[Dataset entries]
/-- A bound layer pass closes as DISPOSE says (R342, R355). The hardware error of another member, with which the fourth run ends, is one off
the module (R478, R496). -/
def closeBound (s : State) : State :=
  match s.eng.lp with
  | none => s
  | some lp => match lp.dispose with
    | none => s
    | some out =>
      let s0 := endTasks false s
      let f (s : State) : State :=
        match lp.hw with
        | some code => siteError lp.site lp.prevSite lp.ident code (out.isSome && decide (4 ≤ lp.runs)) s
        | none => match out with
          | none => { s with flt := { s.flt with hw := incW s.flt.hw } }
          | some code => if classOf code = .hardware then siteError .none .none lp.ident code true s else s
      match out with
      | some code => endWork code (if classOf code = .hardware then noteLimit (condemnRewritten lp (f s0)) else s0)
      | none => rerunMended (againUnits lp) (condemnRewritten lp (f s0))

/-- DISPOSE taken at this member: a code that ends the instance, or a re-run. -/
def memberDispose (k : Inst) (out : Option (BitVec 16)) (s : State) : State :=
  if k.st = .committed ∨ k.st = .closed then s
  else if !k.bound then
    match out with
    | some code => queueEnds k code (collErr k (classNo (classOf code)) code s)
    | none => nextAttempt k s
  else
    let s1 := putInst { k with st := .closed, held := [] } s
    let s2 := match out with
      | some code =>
        let c := s1.coll
        collErr k (classNo (classOf code)) code (if code = 0x0801 then { s1 with coll := { c with timeouts := incW c.timeouts } } else s1)
      | none => s1
    if !isBoundLp s2 k.id then s2
    else match s2.eng.lp with
      | none => s2
      | some lp =>
        let l1 : LayerPass := { lp with dispose := some out }
        if lp.acked then closeBound (s2.setLp (some l1))
        else if lp.decision = .aborted then s2.setLp (some l1)
        else openAbort (out.getD 0x0807) (s2.setLp (some (noteCause .external (out.getD 0x0807) l1)))

/-! ### The leader (R354, R355) -/

/-- The outcome by the first class present: a code, or a re-run. A queue instance has at most four attempts, and a bound one as
many runs as R477 allows. -/
def leaderOutcome (k : Inst) (s : State) : Option (BitVec 16) :=
  match k.ext, k.hw with
  | some code, _ => some code
  | none, some code =>
    if k.bound then (if s.eng.lp.any fun lp => decide (4 ≤ lp.runs) then some code else none)
    else if 3 ≤ k.attempt then some 0x0807 else none
  | none, none => some 0x0802

/-- The leader's decision is CLOSED, and DISPOSE is sent with an outcome. -/
def leaderEnd (k : Inst) (out : Option (BitVec 16)) (s : State) : State :=
  let s1 := putInst { k with lead := .closed } s
  let s2 := collAll k 7 (b2n out.isSome) (out.getD 0).toNat s1
  match instAt s2 k.id with
  | some x => memberDispose x out s2
  | none => s2
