-- ==== Sys2Proof/Machine/Ports.lean ====
section
/-! DEFINITION. The Azram ports (chapter 12): their states, negotiation, flits, replay, leaving, and the frames lost. -/

namespace Sys2Proof.Machine

open Sys2Proof

/-! ### States and codes (R370, R383, R384) -/

def portLink (p : PortId) (f : PortLink → PortLink) (s : State) : State :=
  let x := s.ports[p.val]
  s.setPort p { x with link := f x.link }

def portCnt (p : PortId) (f : PortCnt → PortCnt) (s : State) : State :=
  let x := s.ports[p.val]
  s.setPort p { x with cnt := f x.cnt }

def portXfer (p : PortId) (f : PortXfer → PortXfer) (s : State) : State :=
  let x := s.ports[p.val]
  s.setPort p { x with xfer := f x.xfer }

/-- Whether the ports may train: from step 6 of R449 on, and not while the module powers down or is pulled (R453, R473, R492). -/
def portsPowered (s : State) : Bool := decide (5 ≤ s.boot.phase) && s.boot.powerDown == 0 && !s.boot.earlyBreak

/-- The role that a port plays: the one with which it leaves, or the one configured (R367, R382). -/
def rolePlayed (s : State) (p : PortId) : Nat := (s.ports[p.val]).link.roleWas.getD (roleOf s p)

/-- TRAIN entered: what the last link had negotiated is gone. -/
def enterTrain (p : PortId) (s : State) : State :=
  let x := s.ports[p.val]
  s.setPort p { x with
    st := .train, xfer := {},
    link := { ({} : PortLink) with
      lastCode := x.link.lastCode, err := x.link.err, serHigh := x.link.serHigh, failed := x.link.failed } }

/-- DETECT, and TRAIN at once for passive copper. -/
def enterDetect (p : PortId) (s : State) : State :=
  let x := s.ports[p.val]
  if x.passive then enterTrain p s else s.setPort p { x with st := .detect }

/-- A DARK port whose conditions hold goes to DETECT. -/
def startPort (p : PortId) (s : State) : State :=
  let x := s.ports[p.val]
  if x.st = .dark ∧ x.present ∧ !x.disable ∧ roleOf s p ≠ 0 ∧ portsPowered s then enterDetect p s else s

/-- What the owner of a lost frame does (R383). -/
def frameLost (p : PortId) (f : Frame) (s : State) : State :=
  let d := dieOfPort p
  let h := frameHdr f.bytes
  let s1 := portCnt p (fun c => { c with lost := incW c.lost }) s
  match f.ctx.val with
  | 0 => s1
  | 1 => match findStep s1 (hf h 0xC 4) with
    | some t => if t.outcome.isNone then abortReq d t none 0x0702 s1 else s1
    | none => s1
  | 4 =>
    if hf h 0 2 = magicAz then s1
    else if hf h 0 2 = magicCl ∧ hf h 3 1 = 10 then linkCode p 0x0908 s1
    else match dieFor s1 d.val with
      | some e => sendSwitch e f s1
      | none => s1
  | _ => match collFind s1 h with
    | some k => collFrameLost d k s1
    | none => s1

/-- The other ports of the die that may send a frame of this port (R369): the peer-facing ones what a peer-facing port sends, those of the
same plane a reduction frame, and every switch-facing one what else a switch-facing port sends. -/
def otherPorts (p : PortId) (f : Frame) (s : State) : List PortId :=
  let r := rolePlayed s p
  let fixed := r == 3 || hf (frameHdr f.bytes) 0 2 == magicF8
  (portsOf (dieOfPort p)).filter fun q =>
    inServicePort s q && q != p && (if fixed then rolePlayed s q == r else switchRole (rolePlayed s q))
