/-- A pass that an external cause has ended, and of which no layer pass runs, ends with it (R414). -/
def endCaused (s : State) : State :=
  match s.eng.pass.bind (·.ended) with
  | some code => if passOn s then s else endPass code s
  | none => s

/-- An abort that reaches the root when no layer pass is undecided. It changes nothing of a layer pass that has committed, and the
sender is answered (R196). -/
def lateAbort (sender : Option TatNode) (p : BitVec 96) (s : State) : State :=
  endCaused (if s.eng.lastCommitted then answerLate sender p s else s)

/-- A hardware abort is the first that decides the layer pass: its site is the one that the error is attributed to (R476). -/
def noteSite (cls : AbortClass) (site : Site) (lp : LayerPass) : LayerPass :=
  if cls = .hardware ∧ lp.hw.isNone then { lp with site := site } else lp

/-- ABORT at the root, with the node that raised it and the site of its error. -/
def abortRoot (sender : Option TatNode) (site : Site) (p : BitVec 96) (s : State) : State :=
  let code := BitVec.ofNat 16 (pktValue p)
  let cls := abortClass s p
  match s.eng.lp with
  | none => lateAbort sender p s
  | some lp =>
    let bound := if lp.kind = .work then lp.inst else none
    let tell (s : State) : State := match bound with | some id => raiseInst id code (classNo cls) s | none => s
    if !lp.started then lateAbort sender p s
    else match lp.decision with
      | .opened => tell (openAbort code (s.setLp (some (noteCause cls code (noteSite cls site lp)))))
      | .prepared => if cls = .external then tell s else s
      | .aborted => s.setLp (some (noteCause cls code (noteSite cls site lp)))
      | _ => lateAbort sender p s

/-- A core stops issuing and discards its queues, its windows close, and it answers (R80, R134, R197). -/
def stopCore (c : CoreId) (s : State) : State :=
  let k := closeWins (s.core c)
  let s1 := s.setCore c { k with run := if k.run = .idle then .idle else .stopped, units := dropQueues k.units }
  s1.send (.core c) (.cluster (ciOf c)) (packet 11 0 0 (gxOf c) (gyOf c) 0 0 s.lpass 0)

/-- TAT_ABORT: at the root it decides; passed down, it stops every core, router and port die, each of which answers ABORT_ACK. -/
def execTatAbort (at_ : TatNode) (p : RxPacket) (s : State) : Res :=
  let f := flightAt s at_ p
  tatTake 10 at_ p (fun _ b s =>
    match at_ with
    | .root => answerAborts (abortRoot (f.map (·.sender)) (match f with | some x => x.site | none => .none) b s)
    | .tile pt => (List.range 16).foldl (fun s i => s.send (.tile pt) (.cluster (clusterAt pt i)) b) s
    | .cluster ci =>
      (List.range 64).foldl (fun s i => match coreOf ci i with
        | none => s
        | some c => if coreUnserved s c then s else (s.send (.cluster ci) (.core c) b).send (.cluster ci) (.router c) b) s
    | .core c => stopCore c s
    | .router c =>
      let s1 := s.setCore c (stopRouter (s.core c))
      s1.send (.router c) (.cluster (ciOf c)) (packet 11 0 0 (gxOf c) (gyOf c) 0 0 s.lpass 0)
    | .die d =>
      let s1 := s.setDie d (stopDie s.dies[d.val])
      s1.send (.die d) .root (packet 11 0 0 0 (0xC0 + d.val) 0 0 s.lpass 0)
    | .shuttle _ => s) s

/-- Every ABORT_ACK has reached the root. -/
def acksDone (s : State) : State :=
  match s.eng.lp with
  | none => s
  | some lp =>
    if lp.decision = .aborted ∧ !lp.acked ∧ s.tat.hub.acks = fullMask 48 ∧ s.tat.dieAcks = 0xFF then
      boundAcked (s.setLp (some { lp with acked := true }))
    else s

== Action item ==
Each line of the data that includes "noteSite" should be copied.

== Expected answer ==
def noteSite (cls : AbortClass) (site : Site) (lp : LayerPass) : LayerPass :=
      | .opened => tell (openAbort code (s.setLp (some (noteCause cls code (noteSite cls site lp)))))
      | .aborted => s.setLp (some (noteCause cls code (noteSite cls site lp)))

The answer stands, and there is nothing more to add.